Mr Mainwaring considers why 200 Dutch doctors took out an advertisement in a major newspaper to declare “[Assisted suicide] for someone who cannot confirm he wants to die? No, we will not do that. Our moral reluctance to end the life of a defenseless man is too great.”

The doctors, many of whom currently serve as assisted-suicide providers, are objecting to the unchecked growth of euthanasia in their country, where people who have reduced mental capacity due to dementia are being euthanised.

Current law allows doctors to euthanize without verbal consent if a written declaration of will has been provided in advance. In addition, a doctor has to also first determine that the patient is undergoing unbearable suffering. But with reduced mental capacity, patients are often unable to confirm that their former request to be euthanized — executed perhaps years earlier — is still valid.

Alarm bells began to sound for these doctors a few years ago when an elderly woman was euthanized against her will.  

The 80-year-old suffered from dementia. She had allegedly earlier requested to be euthanized when “the time was right” but in her last days expressed her desire to continue living.
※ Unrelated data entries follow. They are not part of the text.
/-- R90, R366, R396 to R401: a team barrier whose participants have all arrived counts the cycles of its scope, and then releases every context that has
arrived; at pod scope, within its bound, a release may reach one of them earlier. The outcome of a formed round whose members agree (R397) goes to a member's
flags and lets it go on: past its CBR.WAIT, or off its path. Where the leaf followed is the one that stands the registers stand, and the held entries perform
in issue order until one meets a range that a command uses, a busy tile or a full table; where it is not, the registers are those of the CBR point, every
matrix register that the path wrote is as its copy has it, and the bundle is performed again under the actual leaf. A round whose time has run out forms
without the absent members. -/
def Obligations.BarriersAndRounds : Prop :=
  (∀ (s : State) (r : Barrier),
    (r ∈ s.barriers → r.left = none → barrierMet s r = true → barrierPaths s r = true →
      { r with left := some (if r.scope = 5 then 3398 else if r.scope = 1 then 8 else if r.scope = 2 then 24 else if r.scope = 3 then 60 else 200) } ∈
        (meetBarriers s).barriers) ∧
    (s.barriers.find? (fun q => q.id == s.arg.id) = some r →
      (r.due = true → ∃ t, exec .barrierRelease s = .next t ∧ t.barriers = s.barriers.filter (fun q => q.id != r.id) ∧ SameMem s t ∧
        ∀ o : CtxId, t.ctx o = if o ∈ r.arrived ∧ (s.ctx o).att = .round r.id then { s.ctx o with att := .arrived r.id } else s.ctx o) ∧
      (r.due = false → r.left.isSome = true → r.scope = 5 → s.arg.ok = true →
        let c : CtxId := ⟨s.arg.die, s.arg.core, s.arg.ctx⟩
        c ∈ r.arrived → (s.ctx c).att = .round r.id →
        ∃ t, exec .barrierRelease s = .next t ∧ t.ctx c = { s.ctx c with att := .arrived r.id } ∧ SameOthers c s t ∧ SameMem s t) ∧
      (barrierReady r = false → exec .barrierRelease s = .next s))) ∧
  (∀ (s : State) (r : Round) (m : Member),
    let c : CtxId := ⟨s.arg.die, s.arg.core, s.arg.ctx⟩
    let x := s.ctx c
    s.rounds.find? (fun q => q.id == s.arg.id) = some r →
    (r.formed = none → r.sent = false → roundExpired s r = true →
      let gone := (List.range r.count).filter fun i => !r.seen.contains i && !(leftOf s r).contains i
      gone ≠ [] → ∃ t, exec .collectiveTimeout s = .next t ∧ SameMem s t ∧ (∀ o, t.ctx o = s.ctx o) ∧
        ∃ q ∈ t.rounds, q.id = r.id ∧ q.formed = some (r.acc, gone.length) ∧ q.absent = gone) ∧
    (∀ v n, r.formed = some (v, n) → r.members.find? (fun m => m.c == c) = some m → outcomeReady r m = true → x.b.uid = m.uid →
      r.scope ≤ 5 → groupOdd s r = false →
      ∃ t, exec .cbrOutcome s = .next t ∧
        ((∀ p, x.spec = some p → p.held = []) → rdFlag (t.core c.coreId).store m.flag = (if v then 1 else 0) ∧
          rdFlag (t.core c.coreId).store (m.flag + 1) = BitVec.ofNat 32 (2 ^ 31 + (if n = 0 then 0 else 0x0C0000) + min n 65535)) ∧
        (x.att = .round r.id → t.ctx c = { x with att := .arrived r.id }) ∧
        (∀ p, x.att = .none → x.spec = some p → p.round = r.id →
          (standingLeaf p v = p.leaf → p.held = [] → t.ctx c = { x with
            spec := none, trap := p.trap <|> x.trap, arch := if p.trap.isSome then { x.arch with run := x.arch.run + 1 } else x.arch }) ∧
          (standingLeaf p v = p.leaf → ∃ w, SameMemBut c.coreId (4 * m.flag) 8 s w ∧ rdFlag (w.core c.coreId).store m.flag = (if v then 1 else 0) ∧
            w.ctx c = { x with spec := some { p with round := 0 } } ∧ SameOthers c s w ∧ (∀ k, (w.core k).cmds = (s.core k).cmds) ∧
            let g := releaseHeld c p.held w
            (g.1 = [] → (t.ctx c).spec = none ∧ (t.ctx c).trap = (p.trap <|> (g.2.ctx c).trap)) ∧
            (g.1 ≠ [] → (t.ctx c).spec = some { p with round := 0, held := g.1 } ∧ (t.ctx c).arch = (g.2.ctx c).arch) ∧
            (t.ctx c).z = (g.2.ctx c).z ∧ (∀ k, (t.core k).cmds = (g.2.core k).cmds) ∧ SameMem g.2 t) ∧
          (standingLeaf p v ≠ p.leaf → (t.ctx c).arch = p.point ∧ (t.ctx c).flights = [] ∧ (t.ctx c).spec = none ∧
            (t.ctx c).att = .forced (standingLeaf p v) 4 ∧ (t.ctx c).stall = 0 ∧ (p.mcopy = [] → (t.ctx c).mreg = x.mreg) ∧
            ((p.mcopy.map Prod.fst).Nodup → (∀ e ∈ p.mcopy, (e.2.map Prod.fst).Nodup ∧ ∀ w ∈ e.2, w.1 / 1024 = e.1) →
              (∀ e ∈ p.mcopy, ∀ n, n / 1024 = e.1 → rdCell (t.ctx c).mreg n = rdCell e.2 n) ∧
              (∀ n, (∀ e ∈ p.mcopy, n / 1024 ≠ e.1) → rdCell (t.ctx c).mreg n = rdCell x.mreg n)))))) ∧
  (∀ (c : CtxId) (h : Held) (l : List Held) (u : State),
    let k := c.coreId
    let room (a n : Nat) : Prop := busyAny (u.core k) a n = false
    releaseHeld c [] u = ([], u) ∧
    (releaseOne c h u = none → releaseHeld c (h :: l) u = (h :: l, u)) ∧
    (∀ t, releaseOne c h u = some t → releaseHeld c (h :: l) u = releaseHeld c l t) ∧
    (∀ a bs, h = .store a bs → (¬ room a bs.length → releaseOne c h u = none) ∧
      (room a bs.length → ∃ t, releaseOne c h u = some t ∧ SameMemBut k a bs.length u t ∧ ∀ i b, bs[i]? = some b → t.byte (.store k) (a + i) = b)) ∧
    (∀ n v, h = .fadd n v → (¬ room (4 * n) 4 → releaseOne c h u = none) ∧
      (room (4 * n) 4 → ∃ t, releaseOne c h u = some t ∧ SameMemBut k (4 * n) 4 u t ∧
        rdFlag (t.core k).store n = rdFlag (u.core k).store n + v)) ∧
    (∀ b v, h = .flags b v → (¬ room (4 * b) 128 → releaseOne c h u = none) ∧
      (room (4 * b) 128 → ∃ t, releaseOne c h u = some t ∧ SameMemBut k (4 * b) 128 u t ∧
        ∀ j, j < 32 → rdFlag (t.core k).store (b + j) = if v.getLsbD j then 1 else 0)) ∧
    (∀ z b ws, h = .acc z b ws → releaseOne c h u = if tileBusy u c z then none else some (u.modCtx c (putAcc z b ws))) ∧
    (∀ i v idx, h = .cmd i v idx → releaseOne c h u = if tableRoom c i v idx u then some (enterCmd c i v idx u) else none) ∧
    (∀ n, h = .wait n → releaseOne c h u = none))

/-- R391 to R395: four valid plans that have met, those of the package's dies, start the draining of the links they name, plans that do not agree end the
reconfiguration with 2 in each member's flag (that the plans of the dies of other packages have met and agree is what the event's `ok` says, or the pod has
four dies, is the model's choice, log 9); drained links are asked of the cross-connect, by the circuit code of each; its confirmation sets the circuits, and
with none left to train installs the routes, counts TGEN on every die, gives each member the new generation and 1 in its flag; without a confirmation for 1 s
it ends with 3. -/
def Obligations.Reconfigurations : Prop :=
  ∀ (s : State) (r : Reconf),
    let gid : W16 := BitVec.ofNat 16 s.arg.id
    let ends (v : W32) (t : State) : Prop := reconfOf t r.tenant r.gid = none ∧
      ∀ m ∈ r.members, rdFlag (t.core m.c.coreId).store m.flag = v
    let counts (t : State) : Prop := ∀ d : Fin 4, (t.die d).tgen = (s.die d).tgen + 1
    let good := r.members.all (planValid s) && plansAgree s r.members && (s.arg.ok || podDies s == 4)
    reconfOf s s.arg.tenant gid = some r →
    (r.stage = .arriving → 4 ≤ r.members.length → r.members.all PlanArrival.met = true →
      (good = false → ∃ t, exec .reconfMeet s = .next t ∧ ends 2 t) ∧
      (good = true → ∃ t, exec .reconfMeet s = .next t ∧
        reconfOf t s.arg.tenant gid = some { r with stage := .draining } ∧ SameMem s t ∧
        ∀ p ∈ planLinks r, (linkOf t p.1 p.2).draining = true)) ∧
    (r.stage = .draining → linksDrained s r = true → ∃ t q, exec .reconfMeet s = .next t ∧ reconfOf t s.arg.tenant gid = some q ∧
      q.stage = .asked ∧ q.start = (s.die 0).ptb ∧ q.members = r.members ∧
      ∀ m ∈ r.members, ∀ l : Fin 6, circSet m.plan l = true →
        CrossMsg.circuit m.c.die l (BitVec.ofNat 32 (planNat m.plan (0x10 + 8 * l.val + 4) 4)) ∈ t.crossOut) ∧
    (r.stage = .asked →
      (planLinks r = [] → ∃ t, exec .crossconnectConfirm s = .next t ∧ ends 1 t ∧ counts t ∧
        ∀ m ∈ r.members, (s.ctx m.c).b.uid = m.uid → (t.arch m.c).ctgen = (s.die m.c.die).tgen + 1) ∧
      ((r.members.map fun m => m.c.die).Nodup →
        (∃ m ∈ r.members, ∃ l, circSet m.plan l = true ∧ planUsed m.plan l = true ∧ (planFar s m.c.die m.plan l).isSome = true) →
        ∃ t q, exec .crossconnectConfirm s = .next t ∧ reconfOf t s.arg.tenant gid = some q ∧ q.stage = .training ∧ q.todo ≠ []) ∧
      (10 ^ 9 ≤ ((s.die 0).ptb - r.start).toNat →
        ((∀ p ∈ r.prev, p.up = false) → ∃ t, exec .reconfTimeout s = .next t ∧ ends 3 t ∧ counts t) ∧
        ((∃ p ∈ r.prev, p.up = true) → ∃ t q, exec .reconfTimeout s = .next t ∧ reconfOf t s.arg.tenant gid = some q ∧
          q.stage = .restoring)))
Despite changing her mind about ending her life, her doctor put a sedative in the her coffee. When that wasn’t enough, the doctor enlisted the help of family members to hold down the struggling, objecting patient so that she could administer the lethal injection.

In 2016, the Dutch doctor was cleared of wrongdoing by a euthanasia oversight panel. The chairman of that panel expressed hope that the case will go to court – not so the doctor can be prosecuted but so a court can set a precedent on how far doctors may go in such cases.

The Netherlands appears to be going the way of nearby Belgium. In 2009, 12 patients with dementia were euthanized. In 2016, there 141 cases reported. And for those with psychiatric illness, there were no cases in 2009 but 60 in 2016.  

Boudewijn Chabot, a psychogeriatrician and prominent euthanasia supporter, said in June that things are “getting out of hand.” He continued, “[L]ook at the rapid increase … The financial gutting of the healthcare sector has particularly harmed the quality of life of these types of patients. It’s logical to conclude that euthanasia is going to skyrocket.”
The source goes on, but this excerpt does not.